DATA RECORDS:

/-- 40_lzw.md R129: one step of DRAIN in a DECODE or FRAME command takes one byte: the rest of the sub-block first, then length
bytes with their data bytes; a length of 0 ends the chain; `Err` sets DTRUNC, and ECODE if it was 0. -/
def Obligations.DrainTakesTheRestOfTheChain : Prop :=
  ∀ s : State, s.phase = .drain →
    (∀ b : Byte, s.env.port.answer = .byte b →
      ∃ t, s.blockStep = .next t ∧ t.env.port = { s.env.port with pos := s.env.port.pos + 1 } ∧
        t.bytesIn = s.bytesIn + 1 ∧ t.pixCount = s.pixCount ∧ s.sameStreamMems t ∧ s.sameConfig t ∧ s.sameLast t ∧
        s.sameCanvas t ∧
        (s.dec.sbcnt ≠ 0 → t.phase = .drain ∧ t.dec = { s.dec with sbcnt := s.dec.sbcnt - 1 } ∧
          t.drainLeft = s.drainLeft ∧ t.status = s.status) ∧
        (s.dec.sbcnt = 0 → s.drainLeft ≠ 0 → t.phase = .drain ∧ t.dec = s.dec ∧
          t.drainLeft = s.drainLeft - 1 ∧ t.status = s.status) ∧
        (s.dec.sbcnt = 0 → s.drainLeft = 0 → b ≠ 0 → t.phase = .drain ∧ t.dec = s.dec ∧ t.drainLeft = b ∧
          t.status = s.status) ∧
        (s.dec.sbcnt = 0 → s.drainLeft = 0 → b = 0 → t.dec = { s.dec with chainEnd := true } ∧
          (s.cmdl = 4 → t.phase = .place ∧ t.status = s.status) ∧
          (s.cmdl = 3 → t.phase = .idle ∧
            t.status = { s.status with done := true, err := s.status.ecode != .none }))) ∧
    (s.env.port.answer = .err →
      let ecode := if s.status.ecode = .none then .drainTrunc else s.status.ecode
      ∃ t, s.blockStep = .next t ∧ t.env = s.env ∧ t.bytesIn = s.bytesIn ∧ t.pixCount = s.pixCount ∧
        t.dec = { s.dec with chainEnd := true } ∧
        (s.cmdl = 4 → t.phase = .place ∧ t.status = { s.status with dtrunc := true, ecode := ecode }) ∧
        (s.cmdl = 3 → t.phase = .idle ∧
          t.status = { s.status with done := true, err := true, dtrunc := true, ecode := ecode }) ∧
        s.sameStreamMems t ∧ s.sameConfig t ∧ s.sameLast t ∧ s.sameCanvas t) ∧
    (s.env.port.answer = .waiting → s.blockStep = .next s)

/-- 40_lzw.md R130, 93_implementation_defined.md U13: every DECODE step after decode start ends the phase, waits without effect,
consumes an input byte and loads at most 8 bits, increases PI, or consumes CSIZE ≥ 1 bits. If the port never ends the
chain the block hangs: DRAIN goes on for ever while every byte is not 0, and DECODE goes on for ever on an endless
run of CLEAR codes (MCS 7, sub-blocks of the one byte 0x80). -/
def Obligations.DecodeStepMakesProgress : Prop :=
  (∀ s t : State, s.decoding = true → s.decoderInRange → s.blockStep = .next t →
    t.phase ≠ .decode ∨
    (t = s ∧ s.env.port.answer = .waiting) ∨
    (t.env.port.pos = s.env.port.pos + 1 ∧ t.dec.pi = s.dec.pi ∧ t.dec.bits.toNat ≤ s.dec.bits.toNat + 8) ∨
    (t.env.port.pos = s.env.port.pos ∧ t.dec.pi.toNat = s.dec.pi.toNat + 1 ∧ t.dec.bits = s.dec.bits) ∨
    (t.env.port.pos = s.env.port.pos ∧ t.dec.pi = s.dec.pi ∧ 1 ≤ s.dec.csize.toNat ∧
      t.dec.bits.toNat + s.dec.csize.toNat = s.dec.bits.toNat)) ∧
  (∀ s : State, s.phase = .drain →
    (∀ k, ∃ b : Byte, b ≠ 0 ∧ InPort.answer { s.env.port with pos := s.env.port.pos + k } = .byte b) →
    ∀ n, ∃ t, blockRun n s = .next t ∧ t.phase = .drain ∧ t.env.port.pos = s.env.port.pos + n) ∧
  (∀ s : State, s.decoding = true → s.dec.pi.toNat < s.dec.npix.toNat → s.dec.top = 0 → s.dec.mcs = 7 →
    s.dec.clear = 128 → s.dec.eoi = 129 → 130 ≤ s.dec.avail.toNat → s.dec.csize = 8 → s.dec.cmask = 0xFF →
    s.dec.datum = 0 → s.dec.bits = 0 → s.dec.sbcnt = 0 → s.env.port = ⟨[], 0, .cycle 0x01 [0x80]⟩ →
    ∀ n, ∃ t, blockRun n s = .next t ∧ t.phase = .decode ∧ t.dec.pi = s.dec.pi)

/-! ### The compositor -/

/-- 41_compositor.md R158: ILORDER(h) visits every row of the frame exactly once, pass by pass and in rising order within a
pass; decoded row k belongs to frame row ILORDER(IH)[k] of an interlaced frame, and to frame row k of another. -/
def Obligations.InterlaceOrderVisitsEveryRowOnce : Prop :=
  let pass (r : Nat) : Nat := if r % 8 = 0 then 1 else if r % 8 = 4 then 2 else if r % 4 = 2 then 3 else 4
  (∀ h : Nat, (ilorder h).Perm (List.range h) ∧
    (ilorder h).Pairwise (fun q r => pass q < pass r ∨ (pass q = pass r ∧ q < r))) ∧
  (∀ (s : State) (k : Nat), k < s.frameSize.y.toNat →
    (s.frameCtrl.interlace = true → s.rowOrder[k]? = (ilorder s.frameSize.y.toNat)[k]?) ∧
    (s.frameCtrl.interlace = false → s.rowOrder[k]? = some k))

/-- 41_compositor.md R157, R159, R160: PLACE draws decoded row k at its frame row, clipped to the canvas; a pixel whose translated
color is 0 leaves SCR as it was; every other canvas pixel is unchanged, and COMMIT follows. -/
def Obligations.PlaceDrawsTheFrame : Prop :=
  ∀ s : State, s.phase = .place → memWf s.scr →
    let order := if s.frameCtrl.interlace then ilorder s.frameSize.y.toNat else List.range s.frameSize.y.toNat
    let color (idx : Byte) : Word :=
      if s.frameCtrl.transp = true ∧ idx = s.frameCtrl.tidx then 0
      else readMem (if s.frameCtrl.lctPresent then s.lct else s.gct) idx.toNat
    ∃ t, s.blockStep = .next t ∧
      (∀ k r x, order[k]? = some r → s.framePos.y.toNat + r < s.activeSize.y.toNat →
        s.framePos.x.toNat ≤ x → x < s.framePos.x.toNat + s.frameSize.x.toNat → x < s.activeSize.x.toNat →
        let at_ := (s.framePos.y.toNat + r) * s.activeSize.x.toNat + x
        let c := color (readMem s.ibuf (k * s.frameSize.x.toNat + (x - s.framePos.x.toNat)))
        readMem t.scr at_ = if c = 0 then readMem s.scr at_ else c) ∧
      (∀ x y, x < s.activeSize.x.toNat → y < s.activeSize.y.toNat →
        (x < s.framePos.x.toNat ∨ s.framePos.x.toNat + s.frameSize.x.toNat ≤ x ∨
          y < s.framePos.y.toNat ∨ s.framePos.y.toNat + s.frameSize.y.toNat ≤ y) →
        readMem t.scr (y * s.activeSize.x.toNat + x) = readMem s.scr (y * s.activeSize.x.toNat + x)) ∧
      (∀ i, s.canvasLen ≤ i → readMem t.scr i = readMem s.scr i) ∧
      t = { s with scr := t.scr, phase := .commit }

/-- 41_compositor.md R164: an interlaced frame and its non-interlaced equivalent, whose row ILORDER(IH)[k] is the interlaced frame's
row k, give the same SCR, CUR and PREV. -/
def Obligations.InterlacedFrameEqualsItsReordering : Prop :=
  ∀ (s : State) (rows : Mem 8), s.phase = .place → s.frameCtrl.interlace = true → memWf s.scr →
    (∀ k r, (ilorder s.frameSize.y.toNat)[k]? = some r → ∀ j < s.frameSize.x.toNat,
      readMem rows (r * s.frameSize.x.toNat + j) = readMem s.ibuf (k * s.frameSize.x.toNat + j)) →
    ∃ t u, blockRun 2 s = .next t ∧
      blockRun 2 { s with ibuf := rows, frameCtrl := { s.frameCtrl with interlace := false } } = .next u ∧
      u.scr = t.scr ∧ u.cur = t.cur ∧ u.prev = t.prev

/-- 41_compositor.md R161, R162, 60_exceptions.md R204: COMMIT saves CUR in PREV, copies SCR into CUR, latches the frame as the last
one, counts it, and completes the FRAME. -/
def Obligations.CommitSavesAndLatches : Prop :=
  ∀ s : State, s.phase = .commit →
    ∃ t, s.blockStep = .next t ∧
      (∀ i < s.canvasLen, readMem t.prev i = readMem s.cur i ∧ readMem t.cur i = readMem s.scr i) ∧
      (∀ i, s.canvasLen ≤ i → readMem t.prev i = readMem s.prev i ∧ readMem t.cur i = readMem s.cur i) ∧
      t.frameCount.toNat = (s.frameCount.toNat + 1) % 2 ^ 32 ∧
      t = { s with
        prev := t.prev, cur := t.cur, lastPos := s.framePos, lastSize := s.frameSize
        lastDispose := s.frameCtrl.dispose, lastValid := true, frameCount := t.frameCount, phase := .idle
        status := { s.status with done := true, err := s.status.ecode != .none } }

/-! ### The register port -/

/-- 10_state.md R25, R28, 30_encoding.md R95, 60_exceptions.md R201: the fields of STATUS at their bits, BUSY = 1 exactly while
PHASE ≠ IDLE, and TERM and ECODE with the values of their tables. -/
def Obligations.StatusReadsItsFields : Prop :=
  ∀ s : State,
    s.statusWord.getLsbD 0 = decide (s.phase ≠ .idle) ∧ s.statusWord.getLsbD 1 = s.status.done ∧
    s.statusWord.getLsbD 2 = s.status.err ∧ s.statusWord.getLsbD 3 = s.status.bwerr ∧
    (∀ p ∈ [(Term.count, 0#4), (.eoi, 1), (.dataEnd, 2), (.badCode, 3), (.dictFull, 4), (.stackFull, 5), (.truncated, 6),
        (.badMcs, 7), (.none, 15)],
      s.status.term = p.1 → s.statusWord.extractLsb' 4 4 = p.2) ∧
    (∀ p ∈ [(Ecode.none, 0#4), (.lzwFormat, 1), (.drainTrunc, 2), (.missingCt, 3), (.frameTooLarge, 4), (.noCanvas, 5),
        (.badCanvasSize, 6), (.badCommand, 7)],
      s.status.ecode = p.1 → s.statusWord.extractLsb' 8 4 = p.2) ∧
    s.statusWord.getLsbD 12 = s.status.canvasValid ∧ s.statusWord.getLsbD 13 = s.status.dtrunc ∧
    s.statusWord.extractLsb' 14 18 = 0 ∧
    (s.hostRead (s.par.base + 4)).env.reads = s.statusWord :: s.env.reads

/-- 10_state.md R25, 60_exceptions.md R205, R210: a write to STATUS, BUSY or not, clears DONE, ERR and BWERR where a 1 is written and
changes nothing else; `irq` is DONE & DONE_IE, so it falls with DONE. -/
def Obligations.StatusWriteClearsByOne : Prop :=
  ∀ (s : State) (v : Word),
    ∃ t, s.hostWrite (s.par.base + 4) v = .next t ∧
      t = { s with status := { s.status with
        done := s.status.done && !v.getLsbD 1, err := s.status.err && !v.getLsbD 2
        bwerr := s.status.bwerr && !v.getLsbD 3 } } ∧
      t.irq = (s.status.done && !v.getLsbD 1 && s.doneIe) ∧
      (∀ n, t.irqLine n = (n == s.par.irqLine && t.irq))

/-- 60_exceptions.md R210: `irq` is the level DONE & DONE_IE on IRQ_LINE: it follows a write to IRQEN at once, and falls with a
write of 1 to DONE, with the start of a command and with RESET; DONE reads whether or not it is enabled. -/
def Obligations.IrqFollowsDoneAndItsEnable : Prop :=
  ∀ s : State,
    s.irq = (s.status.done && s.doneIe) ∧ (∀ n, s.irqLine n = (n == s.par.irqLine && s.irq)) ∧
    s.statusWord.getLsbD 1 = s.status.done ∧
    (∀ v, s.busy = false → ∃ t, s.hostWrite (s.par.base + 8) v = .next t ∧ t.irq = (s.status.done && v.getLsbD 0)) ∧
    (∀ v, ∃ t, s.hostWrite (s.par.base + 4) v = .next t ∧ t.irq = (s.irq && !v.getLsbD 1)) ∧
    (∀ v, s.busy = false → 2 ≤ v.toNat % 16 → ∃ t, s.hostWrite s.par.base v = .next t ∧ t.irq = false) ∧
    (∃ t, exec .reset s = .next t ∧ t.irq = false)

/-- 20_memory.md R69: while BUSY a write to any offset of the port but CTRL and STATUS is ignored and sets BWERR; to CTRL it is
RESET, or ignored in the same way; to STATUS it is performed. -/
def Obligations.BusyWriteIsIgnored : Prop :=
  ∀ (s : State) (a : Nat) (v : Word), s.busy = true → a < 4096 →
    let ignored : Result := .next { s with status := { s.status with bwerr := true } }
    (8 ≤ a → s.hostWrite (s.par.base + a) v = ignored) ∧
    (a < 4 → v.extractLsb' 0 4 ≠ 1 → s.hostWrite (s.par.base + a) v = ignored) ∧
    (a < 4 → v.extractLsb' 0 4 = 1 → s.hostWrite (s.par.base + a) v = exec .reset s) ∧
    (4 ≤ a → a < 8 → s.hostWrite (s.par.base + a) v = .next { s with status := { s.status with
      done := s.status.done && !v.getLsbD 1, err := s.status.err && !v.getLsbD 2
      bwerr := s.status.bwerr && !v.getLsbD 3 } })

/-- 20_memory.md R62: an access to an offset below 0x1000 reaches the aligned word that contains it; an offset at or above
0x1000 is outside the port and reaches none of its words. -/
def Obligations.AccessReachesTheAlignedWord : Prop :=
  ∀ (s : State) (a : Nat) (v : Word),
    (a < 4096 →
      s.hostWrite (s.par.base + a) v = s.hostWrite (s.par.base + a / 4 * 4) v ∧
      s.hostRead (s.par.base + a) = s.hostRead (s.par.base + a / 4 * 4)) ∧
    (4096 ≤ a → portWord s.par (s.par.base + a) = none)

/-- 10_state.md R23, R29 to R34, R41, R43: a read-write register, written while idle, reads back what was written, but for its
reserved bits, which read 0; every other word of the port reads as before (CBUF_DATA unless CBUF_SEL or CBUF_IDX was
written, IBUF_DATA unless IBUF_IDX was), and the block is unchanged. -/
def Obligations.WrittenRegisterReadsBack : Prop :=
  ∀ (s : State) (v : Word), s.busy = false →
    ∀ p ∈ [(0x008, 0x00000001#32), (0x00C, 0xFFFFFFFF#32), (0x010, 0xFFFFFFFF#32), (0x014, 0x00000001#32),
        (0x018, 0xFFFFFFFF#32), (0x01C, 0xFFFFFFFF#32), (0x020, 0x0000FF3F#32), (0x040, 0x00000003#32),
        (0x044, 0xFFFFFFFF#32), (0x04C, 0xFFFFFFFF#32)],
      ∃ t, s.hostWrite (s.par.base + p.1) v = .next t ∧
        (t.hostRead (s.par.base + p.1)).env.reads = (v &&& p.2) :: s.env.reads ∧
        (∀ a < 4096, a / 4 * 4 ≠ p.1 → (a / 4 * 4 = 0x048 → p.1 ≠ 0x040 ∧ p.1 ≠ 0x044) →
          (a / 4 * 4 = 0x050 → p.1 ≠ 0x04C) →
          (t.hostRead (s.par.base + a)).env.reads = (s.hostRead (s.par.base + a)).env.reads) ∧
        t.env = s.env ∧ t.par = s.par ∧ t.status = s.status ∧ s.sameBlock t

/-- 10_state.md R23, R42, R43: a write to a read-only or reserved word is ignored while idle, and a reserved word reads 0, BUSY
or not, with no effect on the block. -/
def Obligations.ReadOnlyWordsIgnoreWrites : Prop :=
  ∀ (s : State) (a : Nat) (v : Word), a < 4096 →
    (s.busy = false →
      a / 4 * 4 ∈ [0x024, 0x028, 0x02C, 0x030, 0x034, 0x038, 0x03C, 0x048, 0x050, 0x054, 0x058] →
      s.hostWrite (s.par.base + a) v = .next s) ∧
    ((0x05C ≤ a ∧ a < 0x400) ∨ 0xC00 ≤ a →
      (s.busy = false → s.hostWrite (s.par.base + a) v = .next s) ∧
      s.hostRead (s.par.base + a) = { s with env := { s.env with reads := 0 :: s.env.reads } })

BRIEF:
Starting at the first line of the records, print each line exactly, stopping after the line that contains "(s.dec.sbcnt ≠ 0".

EXERCISE ANSWER:
/-- 40_lzw.md R129: one step of DRAIN in a DECODE or FRAME command takes one byte: the rest of the sub-block first, then length
bytes with their data bytes; a length of 0 ends the chain; `Err` sets DTRUNC, and ECODE if it was 0. -/
def Obligations.DrainTakesTheRestOfTheChain : Prop :=
  ∀ s : State, s.phase = .drain →
    (∀ b : Byte, s.env.port.answer = .byte b →
      ∃ t, s.blockStep = .next t ∧ t.env.port = { s.env.port with pos := s.env.port.pos + 1 } ∧
        t.bytesIn = s.bytesIn + 1 ∧ t.pixCount = s.pixCount ∧ s.sameStreamMems t ∧ s.sameConfig t ∧ s.sameLast t ∧
        s.sameCanvas t ∧
        (s.dec.sbcnt ≠ 0 → t.phase = .drain ∧ t.dec = { s.dec with sbcnt := s.dec.sbcnt - 1 } ∧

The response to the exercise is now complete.